A quick call to our agent with copies of the letters from the agencies strongly suggesting no repairs are made were included. Hours later, we had an official reply: we would likely be covered if at some point in the future, any problems arose, but that would not prevent a lawsuit being filed based upon our having ignored the warnings while performing repairs instead of replacements. Their advise: repairing flooded appliances exposes us to increased exposure to liability and they strongly urged we replace or walk away from the work.
Hurricane Agnes in June 1972 delivered more than 16" of rain to our area, which resulted in massive flooding. As an apprentice plumber, it was my job to enter into the flooded basements and set up each sump pump. Bear in mind that submersible sump pumps were not the norm — pedestal sump pumps were, due to cost — so the work often required we suspend the motor above the water and the owners would lower it as the waters receded.

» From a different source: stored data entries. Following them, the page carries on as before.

-- ==== Sys2Proof/Machine/HostPort.lean ====
section
/-! DEFINITION. The host's accesses (60_exceptions.md R355 to R366), one to a step. -/

namespace Sys2Proof.Machine

/-- The PC the host reads: `pc`, but at a halt that left instructions in the pipeline the one seen then
(60_exceptions.md R355, R363 to R365; log 28). -/
def State.hostPcRead (s : State) : PAddr := s.hostPc.getD s.pc

/-- A halt the host asks for. The core stops between two steps; a sleeping core's PC is exact
(60_exceptions.md R357, R358, R364, R365). -/
def State.hostHalt (s : State) : State := s.halt (if s.zz then none else some s.seenPc)

/-- H cleared: the core starts again, awake, and SH, BH and the step bits are over (60_exceptions.md R356, R359;
10_state.md R48). Stores performed while it was halted stay performed. -/
def State.restart (s : State) : State :=
  { s.settle with h := false, sh := false, bh := false, zz := false, ss := false, is := false, hostPc := none }

/-- Whether a BRK in a delay slot holds a branch (43_control.md R251): the PC the host sees is then not the
branch's. -/
def State.branchHeld (s : State) : Bool := s.bh && s.hostPc.isSome

/-- The PC written by the host. Writing back the PC it read together with H cleared continues where the core stopped
(60_exceptions.md R359); every other write replaces the pc outright and discards what the pipeline held, and so does
any while a branch is held (R357, R366). -/
def State.hostSetPc (s : State) (p : PAddr) (restarting : Bool) : State :=
  if restarting && p == s.hostPcRead && !s.branchHeld then s
  else { s with pc := p, slot := .none, lpLag := none, hostPc := none }

/-- The host writes STATUS (60_exceptions.md R357). -/
def State.hostStatus (s : State) (v : Word) : State :=
  if s.h then
    let t := (s.loadStatus v).hostSetPc (v.setWidth 24) (!v.getLsbD 25)
    if v.getLsbD 25 then t else t.restart
  else if v.getLsbD 25 then s.hostHalt
  else s

/-- The host writes DEBUG: FH halts, SS and IS order a step of a halted core (60_exceptions.md R358, R360 to
R362). DESIGN CHOICES (log 28), the spec describing neither FH and SS nor FH and IS in one write: with FH and SS both
set a halted core steps, and a running one refuses the write, as R360 refuses SS then; with FH and IS but no SS the
write is refused, as R362 has it, halted or running; and the one cycle for which SS and IS keep their values (10_state.md R48) is the next core step, so
that other host accesses may come before it, of which a later write of DEBUG replaces the order, one with SS clear
thus cancelling it, and a restart by STATUS cancels it. -/
def State.hostDebug (s : State) (v : Word) : Result :=
  let fh := v.getLsbD s.cfg.debugBits.fh
  let ss := v.getLsbD s.cfg.debugBits.ss
  let is := v.getLsbD s.cfg.debugBits.is
  if is && !ss then .refused .hostStep
  else if s.h then .next { s with ss := ss, is := is }
  else if ss then .refused .hostStep
  else if fh then .next s.hostHalt
  else .next s

/-- The auxiliary registers the host reaches while the core runs: STATUS, SEMAPHORE, IDENTITY, DEBUG
(60_exceptions.md R355). -/
def dualAccess (a : Word) : Bool := a == 0 || a == 1 || a == 4 || a == 5

/-- The host writes an auxiliary register (60_exceptions.md R355, R357, R358). -/
def State.hostWriteAux (s : State) (a v : Word) : Result :=
  if !s.h && !dualAccess a then .refused .hostWhileRunning
  else if a = 0 then .next (s.hostStatus v)
  else if a = 1 then .next { s with semHost := semClaim (semMask s.cfg) s.semArc v }
  else if a = 2 then .next { s with lpStart := v.setWidth 24 }
  else if a = 3 then .next { s with lpEnd := v.setWidth 24 }
  else if a = 4 then .refused .readOnlyAux
  else if a = 5 then s.hostDebug v
  else if 0x60 ≤ a.toNat ∧ a.toNat ≤ 0x7F then .refused .readOnlyAux
  else if a = 0x12 ∧ s.cfg.hasMul then .next (s.writeMulHi v)
  else .next s

/-- What the host has read. -/
def State.answer (s : State) (v : Word) : State := { s with hostData := v }

/-- The host reads an auxiliary register (60_exceptions.md R355; 20_memory.md R90). -/
def State.hostReadAux (s : State) (a : Word) : Result :=
  if !s.h && !dualAccess a then .refused .hostWhileRunning
  else .next ((s.auxSeen a).answer (s.auxRead a (s.statusWord s.hostPcRead) s.semHost))

/-- LP_COUNT, or another core register, written by the host (60_exceptions.md R355). -/
def State.hostWriteCore (s : State) (r : CoreReg) (v : Word) : Result :=
  if !s.h then .refused .hostWhileRunning
  else if r = 60 then .next { s.arrive 60 with lpCount := v.setWidth 24 }
  else s.writeReg r v

/-- A core register read by the host (60_exceptions.md R355). -/
def State.hostReadCore (s : State) (r : CoreReg) : Result :=
  if !s.h then .refused .hostWhileRunning
  else .next (s.answer (if r = 60 then s.lpCount.setWidth 32 else s.readReg .operand1 r))

/-- Memory read by the host, at any time, as far as the core's stores have reached it (60_exceptions.md R355;
20_memory.md R82). -/
def State.hostReadMem (s : State) (a : Word) (z : Size) : Result :=
  if !memValid s.cfg a.toNat (Size.bytes z) .load then .refused .hostMemory
  else if !accessOk s.cfg a z then .fault .misaligned
  else .next (s.answer (memRead s.cfg.endian s.hostMem a z))

/-- Memory written by the host: a store of the core not performed yet goes over it, and keeps what the host wrote
as what was there before (20_memory.md R82). -/
def State.hostPutMem (s : State) (a : Word) (z : Size) (v : Word) : State :=
  let e := s.cfg.endian
  { s.settle with
    mem := s.settle.buffer.foldl (fun m b => memWrite e m b.addr b.size (memRead e s.mem b.addr b.size))
      (memWrite e s.mem a z v)
    buffer := s.settle.buffer.map fun b =>
      { b with old := memRead e (memWrite e s.hostMem a z v) b.addr b.size } }

/-- The long words an access changes, for the fetch: while halted every later fetch sees the new ones, while
running at a later time (20_memory.md R85 (a), (c); log 29). -/
def State.noteCode (s : State) (a : Word) (z : Size) : State :=
  let words := noteStored a (Size.bytes z) []
  { s with oldCode :=
      if s.h then s.oldCode.filter fun e => !words.contains e.word
      else s.oldCode ++ words.map fun q =>
        ⟨q, memRead s.cfg.endian s.mem (codeAddr (BitVec.ofNat 24 q)) .long, s.draws⟩ }

/-- Memory written by the host, at any time (60_exceptions.md R355; 20_memory.md R82, R85). -/
def State.hostWriteMem (s : State) (a : Word) (z : Size) (v : Word) : Result :=
  if !memValid s.cfg a.toNat (Size.bytes z) .store then .refused .hostMemory
  else if !accessOk s.cfg a z then .fault .misaligned
  else .next ((s.noteCode a z).hostPutMem a z v)

/-- A fresh draw for an event that is no instruction. -/
def State.draw (s : State) : State := { s with draws := s.draws + 1 }

/-- One host access. -/
def State.hostAct (s : State) (a : HostAction) : Result :=
  match a with
  | .readCore r => s.draw.hostReadCore r
  | .writeCore r v => s.draw.hostWriteCore r v
  | .readAux a => s.draw.hostReadAux a
  | .writeAux a v => s.draw.hostWriteAux a v
  | .readMem a z => s.draw.hostReadMem a z
  | .writeMem a z v => s.draw.hostWriteMem a z v

end Sys2Proof.Machine
end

Chest- and neck-deep water was not unusual and the practice of entering into flooded basements came to an abrupt halt when I encountered a floating chest freezer with its motor submerged and still running! Today's flex-hose kits were not available, so each one was hard-piped with the promise we would return to provide a permanent sump-pit installation: call the office when the pump stops running and no more water is entering your basement.
In the weeks that followed, every mechanical contractor worked tirelessly installing sump pumps and repairing heating equipment: water heaters, boilers and furnaces.
In contrast to 1972's Agnes, 2011's Hurricane Irene arrived with lots of pre-disaster declarations, evacuations and warnings of Agnes-like flooding. Local contractors snatched up every available sump pump and waited. Although hundreds of thousands ended up without grid-connected power for days/weeks (our home included), the rainfall was heavy, but not enough to cause many calls for sump pumps.
With the ground saturated from the wettest year on record, the stage was set for Tropical Storm Lee to wreak havoc. In our area, more than 10" of rain fell within that first Tuesday and although the blinding rain let up to fall in showers, it continued for days. Flooding was immediate and so were the results: hang up the phone and the next cry for help rang. Everyone from plumbers to wholesalers to DIY centers ran out of sump pumps. Work was non-stop for three days and as anticipated, the emergency calls changed from sump pumps to no-hot-water as if someone had thrown a switch.
Unlike Agnes and its 1972 aftermath, there was a new twist: position papers from GAMA, FEMA and my home state of Pennsylvania all strongly recommended replacement, not repairs, for any submerged water heater, boiler or furnace. Push-back from consumers was immediate: "Can't you just let it dry out and turn the power back on?"
Technicians with the proper skills felt compelled to exercise those skill-sets by trouble-shooting and repairing because, let's face it, it feels great to rebuild and restore functionality while saving folks the expense of replacement. Following Agnes, I learned what must have been a decade of experience within days while working on repairing all manner of gas- and oil-fired equipment with the seasoned veterans, now dead men. With each rebirth, our pride in workmanship was renewed and we had war stories to share.
We live in a different era now, however, and liability insurance is critical and a large portion of the overhead we all must carry. A quick call to our agent with copies of the letters from the agencies strongly suggesting no repairs are made were included. Hours later, we had an official reply: we would likely be covered if at some point in the future, any problems arose, but that would not prevent a lawsuit being filed based upon our having ignored the warnings while performing repairs instead of replacements. Their advise: repairing flooded appliances exposes us to increased exposure to liability and they strongly urged we replace or walk away from the work. That's four authoritative bodies "strongly urging" replacement.
A line in the sand
We decided the best most reasonable course was to clean and repair only if the flood-waters had not risen above the burner to engulf gas valves and/or controls. Advanced electronics (often housed in the lower blower compartment) and blowers submerged led to replacements only. A new and frustrating twist: FVIR water heaters with combustion chambers that were difficult to access and repair parts that rivaled the cost for a new water heater. As fast as the storm blew in, we shifted gears to provide ever-changing proposals, offering the variety of available options. By the end of the week, suppliers in our area were running out of water heaters!
As of September 30, sump pumps continue to be installed; a truck-load of soggy water heaters has been hauled-off to be recycled; and there seems to be no end in sight for installing new boilers and furnaces. FEMA has done an amazing job of getting out inspecting and cutting checks for assistance while insurance companies have been simply amazing in their ability to avoid payments and financial assistance. I can't help but wonder if they won't find a convenient exit strategy for claims resulting from repairs undertaken when folks were strongly-urged to replace.